[Saved data entries]
================

/-- R188 to R190, R202, R197: CHKC, YIELD and TERM. A task that yields keeps its workspace, which becomes a resident one, takes another
slot for its context, and is READY behind the others; one that ends resolves its future with gA, and its record and its context are
free. Its saggar entries are flushed first and its counters are zero (R30, R264). -/
def Claims.TaskInstructions : Prop := ∀ (s : State) (a : GReg) (cl rid slot : Nat) (e : FutEntry),
  let core := s.cur.core
  let ctx := s.cur.ctx
  let canreq := bits (s.cx cxSTATUS) 9 9 = 1
  let k := s.task cl rid
  let c := s.cluster cl
  let runs := 2 ≤ ctx ∧ s.myCtx.task = some (cl, rid)
  let leaves := s.quietAt core ctx = true ∧ s.hasSag core ctx = false
  let record := nearLoc cl 8 (0x3F8000 + 64 * rid)
  let home := s.cx cxFUT = 2 ^ 63 + s.pkgId * 2 ^ 52 + core * 2 ^ 40 + slot * 2 ^ 30 + e.gen * 2 ^ 14 + s.partOf core * 2 ^ 10 ∧
    s.fut core slot = e ∧ e.gen < 2 ^ 16 ∧ slot < 1024 ∧ core < 4096 ∧ s.pkgId < 1024 ∧ s.partOf core < 16 ∧
    Tbl.get 0 s.roots (rootKey (s.partOf core) core slot e.gen) = 0 ∧ e.bad = false
  let fut := s.cx cxFUT
  (canreq → exec .chkc s = .next (s.takeTrap 0x106 0 0)) ∧
  (¬ canreq → Completes s (exec .chkc s) [] (fun _ => True)) ∧
  (ctx = 1 → exec .yield s = .next (s.takeTrap 0x144 0 0)) ∧
  (ctx ≠ 1 → s.myCtx.task = none → Completes s (exec .yield s) [] (fun _ => True)) ∧
  (runs → canreq → exec .yield s = .next (s.takeTrap 0x106 0 0)) ∧
  (runs → ¬ canreq → s.quietAt core ctx = false → s.hasSag core ctx = false ∨ s.myCtx.draining = true →
    Stalls s (s.setMyCtx { s.myCtx with draining := true }).msync (exec .yield s) .retry) ∧
  (runs → ¬ canreq → leaves → k.used = true → rid < 512 → ctx < 12 → ∀ wp, s.freeSlot core = some wp → s.tainted record 16 = false →
    (∀ x, x < 12 → apartFrom (record, 64) (s.wsLoc core x 0, 0xC00)) → apartFrom (record, 64) (pmLoc core wp, 0xC00) →
    apartFrom (s.wsLoc core ctx 0, 0xC00) (pmLoc core wp, 0xC00) →
    ∃ t, exec .yield s = .next t ∧ t.stateAt core ctx = 0 ∧ (t.ctxAt core ctx).wp = wp ∧ (t.ctxAt core ctx).task = none ∧
      (t.core core).resident = (s.core core).resident ++ [(s.myCtx.wp, cl, rid)] ∧
      (t.cluster cl).ready = c.ready.filter (fun x => x != rid) ++ [rid] ∧
      t.task cl rid = { k with ws := .resident core s.myCtx.wp, resume := .again, stage := 2, since := s.clock } ∧
      natOf (t.rd (s.wsLoc core ctx cxPC) 8) = s.pcAfter ∧ natOf (t.rd record 8) = setBits (natOf (s.rd record 8)) 1 0 k.pri ∧
      natOf (t.rd (record + 8) 8) = setBits (natOf (s.rd (record + 8) 8)) 7 5 2) ∧
  (ctx < 2 → exec (.term a) s = .next (s.takeTrap 0x108 0 0)) ∧
  (2 ≤ ctx → leaves → s.raiseLogged (coversOf true ⟨false, false⟩) = none → s.myCtx.task = none → s.cx cxFUT = 0 → ctx < 12 →
    ∃ t, exec (.term a) s = .next t ∧ BytesOnly [s.cxRange cxSTATUS] (s.setMyCtx { (Ctx.reset ctx) with wp := s.myCtx.wp, away := s.myCtx.away }) t ∧
      bits (t.cx cxSTATUS) 3 0 = 0) ∧
  (runs → leaves → ctx < 12 → s.raiseLogged (coversOf true ⟨false, false⟩) = none → home → e.state = 1 → e.waiters = [] → s.myCtx.twin = false →
    ∃ t, exec (.term a) s = .next t ∧ t.stateAt core ctx = 0 ∧ t.task cl rid = Task.reset ∧ (t.ctxAt core ctx).task = none ∧
      (canreq → t.fut core slot = { e with state := 4, value := 0, cause := 0 }) ∧
      (¬ canreq → t.fut core slot = { e with state := 2, value := s.gN a, cause := 0 })) ∧
  (runs → leaves → s.raiseLogged (coversOf true ⟨false, false⟩) = none → fut ≠ 0 → fut / 2 ^ 40 % 4096 ≠ core →
    (∀ c, s.handleReach (core / 8) (s.partOf core) fut = some c → exec (.term a) s = .next (s.takeTrap c fut 0)) ∧
    (s.handleReach (core / 8) (s.partOf core) fut = none → Stalls s (s.launchFlight (.fut
      { handle := fut, op := if canreq then .finish 4 0 else .finish 2 (s.gN a), part := s.partOf core, back := .ctx core ctx,
        root := s.nextId, src := s.pkgId * 4096 + core })) (exec (.term a) s) (.reply s.nextId .ended s.cur)))


/-! ### Messages, the handler context and launches (R205 to R209, R299, R305, R306) -/

/-- R205, R206, R208, R382: SEND. Its checks in order; from a task or the control context the message is counted in SN and sent, from an
activation it is kept for HRET. -/
def Claims.SendMessages : Prop := ∀ (s : State) (d a b : GReg) (n : Fin 9),
  let t := s.gN d
  let part := s.partOf s.cur.core
  let pkg := t / 2 ^ 12 % 1024
  let send := exec (.send d a b n) s
  let room := s.cur.ctx = 1 → ∃ c : Activation, s.me.act = some c ∧ c.sends < 4
  let placed := t < 2 ^ 22 ∧ (pkg = s.pkgId → s.partOfCluster (t % 4096 / 8) = some part) ∧
    (pkg = s.pkgId → s.reaches (s.cur.core / 8) (t % 4096 / 8) = true) ∧ (pkg ≠ s.pkgId → s.routeOpen part pkg = true)
  let lost := t < 2 ^ 22 ∧ (pkg = s.pkgId → s.partOfCluster (t % 4096 / 8) = some part ∧ s.reaches (s.cur.core / 8) (t % 4096 / 8) = false) ∧
    (pkg ≠ s.pkgId → s.routeOpen part pkg = false)
  let m (back : Back) : Flight := .msg
    { part := part, target := t, hpc := s.gN a, word := n.val * 2 ^ 26 + part * 2 ^ 22 + (s.pkgId * 4096 + s.cur.core),
      pay := (List.range n.val).map (fun i => s.gN (regPlus b i)), back := back, refused := none, drain := none }
  (∀ c : Activation, s.cur.ctx = 1 → s.me.act = some c → 4 ≤ c.sends → send = .next (s.takeTrap 0x141 0 0)) ∧
  (room → 2 ^ 22 ≤ t ∨ (pkg = s.pkgId ∧ s.partOfCluster (t % 4096 / 8) ≠ some part) → send = .next (s.takeTrap 0x146 0 0)) ∧
  (room → lost → send = .next (s.takeTrap 0x082 0 0)) ∧
  (room → placed → s.gN a % 4 ≠ 0 → send = .next (s.takeTrap 0x004 (s.gN a) 0)) ∧
  (placed → s.gN a % 4 = 0 →
    (s.cur.ctx ≠ 1 → s.cnt .sn < 63 →
      CompletesOver s (s.launchFlight (m (.count s.cur.core s.cur.ctx .sn s.pc s.nextId))) send [s.cxRange cxCNT]
        (fun t => t.cx cxCNT = s.cx cxCNT + 1)) ∧
    (s.cur.ctx ≠ 1 → s.cnt .sn = 63 → Stalls s s send .retry) ∧
    (∀ c : Activation, s.cur.ctx = 1 → s.me.act = some c → c.sends < 4 →
      CompletesOver s (s.setMe { s.me with act := some { c with sends := c.sends + 1, out := c.out ++ [m .none] } }) send []
        (fun _ => True)))

/-- R208, R209: an activation's stores to its own private memory are buffered, at most 32; HRET applies them in program order, sends
what the activation sent, frees the inbox slot and leaves the context EMPTY, in one step. -/
def Claims.HandlerCommit : Prop := ∀ (s : State) (c : Activation) (d a b : GReg) (v : VReg) (off : Imm) (h : Hint) (w : WaitSel)
    (hi rel : Bool) (p : Dest) (o : Nat),
  let core := s.cur.core
  let buffers (i : Instr) (rel : Bool) (k : Kind) (ea n : Nat) (op : MemOp) := s.goesOn rel w → s.checkAddr k ea n n = .ok p →
    (s.ownOff ea = some o → c.stores < 32 → CompletesOver s
      (s.setMe { s.me with act := some { c with stores := c.stores + 1, buf := c.buf ++ [{ off := o, op := op }] } }) (exec i s) []
        (fun _ => True)) ∧
    (s.ownOff ea = some o → 32 ≤ c.stores → exec i s = .next (s.takeTrap 0x142 0 0)) ∧
    (s.ownOff ea = none → exec i s = .next (s.takeTrap 0x143 0 0))
  let store (i : Instr) (ea n : Nat) (bs : List Byte) := buffers i (h == .order) .store ea n (.store bs false)
  let at_ (x : BufStore) : Range := (pmLoc core x.off, x.op.size)
  (s.cur.ctx ≠ 1 → exec .hret s = .next (s.takeTrap 0x145 0 0)) ∧
  (s.me.act = some c → s.cur.ctx = 1 →
    store (.stb d a off h w) (s.memEa a off 1) 1 (bytesOf 1 (s.gN d)) ∧
    store (.sth d a off h w) (s.memEa a off 2) 2 (bytesOf 2 (s.gN d)) ∧
    store (.stw d a off h w) (s.memEa a off 4) 4 (bytesOf 4 (s.gN d)) ∧
    store (.std d a off h w) (s.memEa a off 8) 8 (bytesOf 8 (s.gN d)) ∧
    store (.vst v a off h w) (s.memEa a off 64) 64 ((List.range 16).flatMap (fun i => bytesOf 4 (s.laneN v i))) ∧
    buffers (.stn a b hi rel w) rel .nibble (s.gN a) 1 (.nibble hi (s.gN b % 16))) ∧
  (s.me.act = some c → s.cur.ctx = 1 → (∀ x ∈ c.buf, ((∃ bs e, x.op = .store bs e) ∨ ∃ hi v, x.op = .nibble hi v) ∧ x.off + x.op.size ≤ 0x30000 ∧
      s.inWords (core / 8) (core % 8) x.off x.op.size = none ∧ s.nearHeld (at_ x).1 x.op.size = false ∧
      apartFrom (at_ x) (s.cxRange cxSTATUS)) →
    ∃ t, exec .hret s = .next t ∧ (t.core core).act = none ∧
      (t.core core).inbox = s.me.inbox.filter (fun e => e.slot != c.slot) ∧ t.stateAt core 1 = 0 ∧
      t.flights = s.flights ++ c.out.zipIdx.map (fun f => (s.nextId + f.2, f.1)) ∧
      (∀ x : Nat, (∀ r ∈ s.cxRange cxSTATUS :: c.buf.map at_, x < r.1 ∨ r.1 + r.2 ≤ x) → t.mem.get x = s.mem.get x) ∧
      (∀ (i : Nat) x bs e, c.buf[i]? = some x → x.op = .store bs e → (∀ (j : Nat) y, i < j → c.buf[j]? = some y → apartFrom (at_ y) (at_ x)) →
        t.rd (at_ x).1 bs.length = bs) ∧
      (∀ (i : Nat) x, c.buf[i]? = some x → (∀ (j : Nat) y, j ≠ i → c.buf[j]? = some y → apartFrom (at_ y) (at_ x)) →
        t.rd (at_ x).1 x.op.size = (x.op.run (s.rd (at_ x).1 x.op.size)).1))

================

- Aim of the exercise -
Nothing but the lines above from the one containing "(∀ x, x < 12 → apartFrom" through the one containing "(s.handleReach (core /" should appear in the answer, each repeated exactly.

- Output for this exercise -
    (∀ x, x < 12 → apartFrom (record, 64) (s.wsLoc core x 0, 0xC00)) → apartFrom (record, 64) (pmLoc core wp, 0xC00) →
    apartFrom (s.wsLoc core ctx 0, 0xC00) (pmLoc core wp, 0xC00) →
    ∃ t, exec .yield s = .next t ∧ t.stateAt core ctx = 0 ∧ (t.ctxAt core ctx).wp = wp ∧ (t.ctxAt core ctx).task = none ∧
      (t.core core).resident = (s.core core).resident ++ [(s.myCtx.wp, cl, rid)] ∧
      (t.cluster cl).ready = c.ready.filter (fun x => x != rid) ++ [rid] ∧
      t.task cl rid = { k with ws := .resident core s.myCtx.wp, resume := .again, stage := 2, since := s.clock } ∧
      natOf (t.rd (s.wsLoc core ctx cxPC) 8) = s.pcAfter ∧ natOf (t.rd record 8) = setBits (natOf (s.rd record 8)) 1 0 k.pri ∧
      natOf (t.rd (record + 8) 8) = setBits (natOf (s.rd (record + 8) 8)) 7 5 2) ∧
  (ctx < 2 → exec (.term a) s = .next (s.takeTrap 0x108 0 0)) ∧
  (2 ≤ ctx → leaves → s.raiseLogged (coversOf true ⟨false, false⟩) = none → s.myCtx.task = none → s.cx cxFUT = 0 → ctx < 12 →
    ∃ t, exec (.term a) s = .next t ∧ BytesOnly [s.cxRange cxSTATUS] (s.setMyCtx { (Ctx.reset ctx) with wp := s.myCtx.wp, away := s.myCtx.away }) t ∧
      bits (t.cx cxSTATUS) 3 0 = 0) ∧
  (runs → leaves → ctx < 12 → s.raiseLogged (coversOf true ⟨false, false⟩) = none → home → e.state = 1 → e.waiters = [] → s.myCtx.twin = false →
    ∃ t, exec (.term a) s = .next t ∧ t.stateAt core ctx = 0 ∧ t.task cl rid = Task.reset ∧ (t.ctxAt core ctx).task = none ∧
      (canreq → t.fut core slot = { e with state := 4, value := 0, cause := 0 }) ∧
      (¬ canreq → t.fut core slot = { e with state := 2, value := s.gN a, cause := 0 })) ∧
  (runs → leaves → s.raiseLogged (coversOf true ⟨false, false⟩) = none → fut ≠ 0 → fut / 2 ^ 40 % 4096 ≠ core →
    (∀ c, s.handleReach (core / 8) (s.partOf core) fut = some c → exec (.term a) s = .next (s.takeTrap c fut 0)) ∧
    (s.handleReach (core / 8) (s.partOf core) fut = none → Stalls s (s.launchFlight (.fut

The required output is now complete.